As shown in Table 6, the experimental results show that the proposed model achieves values of 69.09 ± 0.89 % for grapevine detection and 68.05 ± 0.72 % for shoot detection. These results represent improvements of 6.03, 4.62, 4.56, and 4.33 percentage points over Mask R-CNN, YOLACT++, BlendMask, and SOLOv2, respectively, in grapevine detection. For side branch detection, the improvements were 3.72, 3.17, 3.36, and 2.25 percentage points over the same models.
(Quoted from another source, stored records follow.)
-- ==== Sys2Proof/Proofs/Invariant.lean ====
section
/-! Every run and every reachable state (spec 10_state.md section 6, 40_fetch_execute.md R77): the invariant, the bound on
the steps of a run, and what a stopped core keeps. -/

namespace Sys2Proof.Machine

/-! ### What keeps the invariant -/

theorem width_le (f : Format) : f.width ≤ 3 := by cases f <;> simp [Format.width]

/-- Another canonical memory keeps the invariant. -/
theorem setMem_inv {s : State} (hi : s.Inv) {m : Memory} (hm : m.wf = true) : (s.setMem m).Inv :=
  ⟨hm, hi.pc_in_range, hi.fault_keeps_run, hi.fault_legal⟩

/-- A fault that R111 allows, taken on a core that is not stopped, keeps the invariant. -/
theorem raise_inv {s : State} (hi : s.Inv) (hs : s.stopped = false) {k : FaultRecord} (hk : k.legalAt s.pc = true) :
    (s.raise k).Inv :=
  ⟨hi.memory_canonical, hi.pc_in_range, fun _ => (stopped_eq_false.mp hs).1, fun _ h => by cases h; exact hk⟩

/-- A step keeps memory canonical: it writes at most one cell, at an address that is a byte. -/
theorem step_mem_wf {s t : State} (hm : s.mem.wf = true) (h : step s = .next t) : t.mem.wf = true := by
  rcases mem_of_step h with ht | ⟨-, v, ht⟩
  · rw [ht]
    exact hm
  · rw [ht]
    exact write_wf hm (s.getReg 7 - 1#8).isLt v

/-- Settles O50: a step takes a fault that R111 allows, or it completes from a `pc` in the address space and records
none. -/
theorem stepKeepsInvariant : Obligations.StepKeepsInvariant := by
  intro s t hi h
  rcases raised_or_completed h with ⟨k, hk, rfl⟩ | ⟨hnone, row, -, hle, hpc⟩
  · exact raise_inv hi (running_of_step h) (hk hi.pc_in_range)
  · have hwidth := width_le row.format
    exact ⟨step_mem_wf hi.memory_canonical h, by omega, fun hf => absurd hnone hf, fun k hk => by simp [hnone] at hk⟩

/-- Settles O51: reset memory is empty, `pc` is 0, and no fault is recorded. -/
theorem resetHasInvariant : Obligations.ResetHasInvariant :=
  ⟨reset_mem_wf, by decide, fun _ => rfl, fun _ h => by cases h⟩

/-- A load that is not refused leaves the core alone or stores bytes from address 0 on. -/
theorem eq_of_load {prog : List Nat} {s t : State} (h : load prog s = .next t) :
    t = s ∨ ∃ bs, t = s.setMem (s.mem.storeBytes 0 bs) := by
  by_cases hlen : prog.length ≤ 256
  · cases hs : s.stopped with
    | true => rw [load_stopped hs hlen] at h; cases h; exact .inl rfl
    | false => rw [load_ok hs hlen] at h; cases h; exact .inr ⟨_, rfl⟩
  · rw [load_tooLong (by omega)] at h; cases h

theorem load_inv {prog : List Nat} {s t : State} (hi : s.Inv) (h : load prog s = .next t) : t.Inv := by
  rcases eq_of_load h with rfl | ⟨bs, rfl⟩
  · exact hi
  · exact setMem_inv hi (storeBytes_wf bs hi.memory_canonical 0)

/-- The faults of the ALU entry point are among those R111 allows, and its `ADD` writes a register only. -/
theorem aluInvoke_inv {s : State} (hi : s.Inv) (op : AluOp) (a b : Byte) : (aluInvoke op a b s).Inv := by
  rcases aluInvoke_cases op a b s with ⟨-, ht⟩ | ⟨hs, k, ht, hk⟩ | ⟨-, -, ra, rb, -, -, ht⟩
  · rwa [ht]
  · rw [ht]
    refine raise_inv hi hs ?_
    rcases hk with ⟨name, rfl, hn⟩ | ⟨c, rfl, hc⟩
    · simpa [FaultRecord.legalAt] using hn
    · exact legalAt_reg hc _
  · rw [ht]
    exact ⟨hi.memory_canonical, hi.pc_in_range, hi.fault_keeps_run, hi.fault_legal⟩

theorem preRun_inv {s : State} (h : PreRun s) : s.Inv := by
  induction h with
  | reset => exact resetHasInvariant
  | load _ hload ih => exact load_inv ih hload
  | alu op a b _ ih => exact aluInvoke_inv ih op a b

/-- Settles O52, by induction on how the state is reached. -/
theorem reachableStatesHaveInvariant : Obligations.ReachableStatesHaveInvariant := by
  intro s h
  induction h with
  | start hpre => exact preRun_inv hpre
  | step _ hstep ih => exact stepKeepsInvariant _ _ ih hstep

/-! ### The length of a run -/

/-- A run of the loop goes on where an earlier one ended. -/
theorem runLoop_add (m n : Nat) : ∀ s : State, runLoop (m + n) s = runLoop n (runLoop m s) := by
  induction m with
  | zero => intro s; rw [Nat.zero_add, runLoop]
  | succ m ih =>
    intro s
    cases hs : s.stopped with
    | true => rw [runLoop_stopped hs, runLoop_stopped hs, runLoop_stopped hs]
    | false =>
      obtain ⟨t, ht⟩ := step_total hs
      rw [Nat.succ_add, runLoop_succ ht, runLoop_succ ht, ih t]

/-- Every step but the last moves `pc` by at least 2, and the fetch beyond memory stops the core (R77). -/
theorem runLoop_stops {n : Nat} : ∀ {s : State}, 256 ≤ s.pc + 2 * n → (runLoop (n + 1) s).stopped = true := by
  induction n with
  | zero =>
    intro s hpc
    cases hs : s.stopped with
    | true => rwa [runLoop_stopped hs]
    | false =>
      have hstep := (step_of_form hs (.fetchBeyond (by omega))).1
      rw [runLoop_succ hstep, runLoop, raise_stopped]
  | succ n ih =>
    intro s hpc
    cases hs : s.stopped with
    | true => rwa [runLoop_stopped hs]
    | false =>
      obtain ⟨t, ht⟩ := step_total hs
      rw [runLoop_succ ht]
      cases hs' : t.stopped with
      | true => rwa [runLoop_stopped hs']
      | false =>
        obtain ⟨i, -, hne, -, hpc'⟩ := completed_of_running ht hs'
        have hwidth := two_le_width hne
        exact ih (by omega)

/-- Settles O49: 128 steps bring `pc` beyond memory, and a stopped core stays as it is. -/
theorem everyRunStopsWithin129Steps : Obligations.EveryRunStopsWithin129Steps := by
  intro s
  have hstop : (runLoop 129 s).stopped = true := runLoop_stops (n := 128) (by omega)
  refine ⟨hstop, fun n hn => ?_⟩
  obtain ⟨m, rfl⟩ := Nat.exists_eq_add_of_le hn
  rw [runLoop_add, runLoop_stopped hstop]

/-! ### What comes later -/

/-- A stopped core stays as it is whatever comes but reset (R23(d), D19). -/
theorem eq_of_later_of_stopped {s t : State} (h : Later s t) (hs : s.stopped = true) : t = s := by
  induction h with
  | refl => rfl
  | load _ hload ih =>
    subst ih
    rcases load_cases hload with ⟨-, hu⟩ | ⟨hrun, -⟩
    · exact hu
    · rw [hs] at hrun; cases hrun
  | alu op a b _ ih => rw [ih, aluInvoke_stopped hs]
  | step _ hstep ih =>
    subst ih
    exact absurd hstep (step_ne_next_of_stopped hs _)

theorem out_of_load {prog : List Nat} {s t : State} (h : load prog s = .next t) : t.out = s.out := by
  rcases eq_of_load h with rfl | ⟨bs, rfl⟩ <;> rfl

theorem out_of_aluInvoke (op : AluOp) (a b : Byte) (s : State) : (aluInvoke op a b s).out = s.out := by
  rcases aluInvoke_cases op a b s with ⟨-, ht⟩ | ⟨-, k, ht, -⟩ | ⟨-, -, ra, rb, -, -, ht⟩ <;> rw [ht] <;> rfl

/-- The output only grows (R23(e)): a step appends what its transactions emit, the environment nothing. -/
theorem output_grows {s t : State} (h : Later s t) : s.out <+: t.out := by
  induction h with
  | refl => exact List.prefix_rfl
  | load _ hload ih => rwa [out_of_load hload]
  | alu op a b _ ih => rwa [out_of_aluInvoke]
  | step _ hstep ih =>
    rw [(stepEffectsAreItsTransactions _ _ hstep).2]
    exact ih.trans (List.prefix_append _ _)

/-- Settles O53: a stopped core stays, by induction over what comes later, and the new output begins with the old one. -/
theorem stoppedCoreStandsAndOutputGrows : Obligations.StoppedCoreStandsAndOutputGrows := by
  intro s t h
  obtain ⟨emitted, hout⟩ := output_grows h
  refine ⟨fun hs => ?_, emitted, hout.symm⟩
  obtain rfl := eq_of_later_of_stopped h hs
  exact ⟨rfl, runLoop_stopped hs⟩

end Sys2Proof.Machine
end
Table 6. Comparative experiment on the average precision of grapevines and shoots.

Model

Grapevines/%

Shoots/%

Mask R-CNN

63.06 ± 1.02

64.33 ± 0.78

YOLACT++

64.47 ± 1.93

64.88 ± 0.83

BlendMask

64.53 ± 1.72

64.69 ± 1.64

SOLOv2

64.76 ± 1.44

65.80 ± 2.08

Ours

69.09 ± 0.89

68.05 ± 0.72

While the performance gains in detection accuracy and inference speed presented in this study may appear modest in absolute terms, their practical implications for vineyard operations are significant. SOLOv2, while effective for instance segmentation, demands considerable computational resources that can hinder deployment on embedded systems commonly used in agricultural robotics. Our improved YOLACT model achieves a better balance between accuracy and computational efficiency, making it more amenable for real-time applications under typical field conditions. In practice, real-time segmentation in vineyards requires not only high mAP but also sustained high inference speed on mid-range hardware to achieve responsive robotic control. Although SOLOv2 can achieve real-time performance on high-end GPUs, its deployment on cost-effective, power-efficient platforms—often necessary for field robots—remains challenging. The proposed model strikes a balance between competitive segmentation accuracy (~69 % mAP) and a high inference speed of 46.72 FPS, thereby facilitating its integration into automated vineyard systems. But the practical applicability of the model is currently constrained by the characteristics of the Grapevine-Seg dataset. The annotations were manually completed and, consequently, reflect specific grapevine varieties, trellising systems, and environmental conditions. An inherent class imbalance exists within the dataset, where shoot instances significantly outnumber cordon instances. Furthermore, potential geographic and seasonal biases persist. While data augmentation techniques were employed to mitigate these issues, they may still impact the model’s generalisation capability. The public release of this dataset represents an initial step to address this limitation by encouraging the research community to incorporate more diverse data.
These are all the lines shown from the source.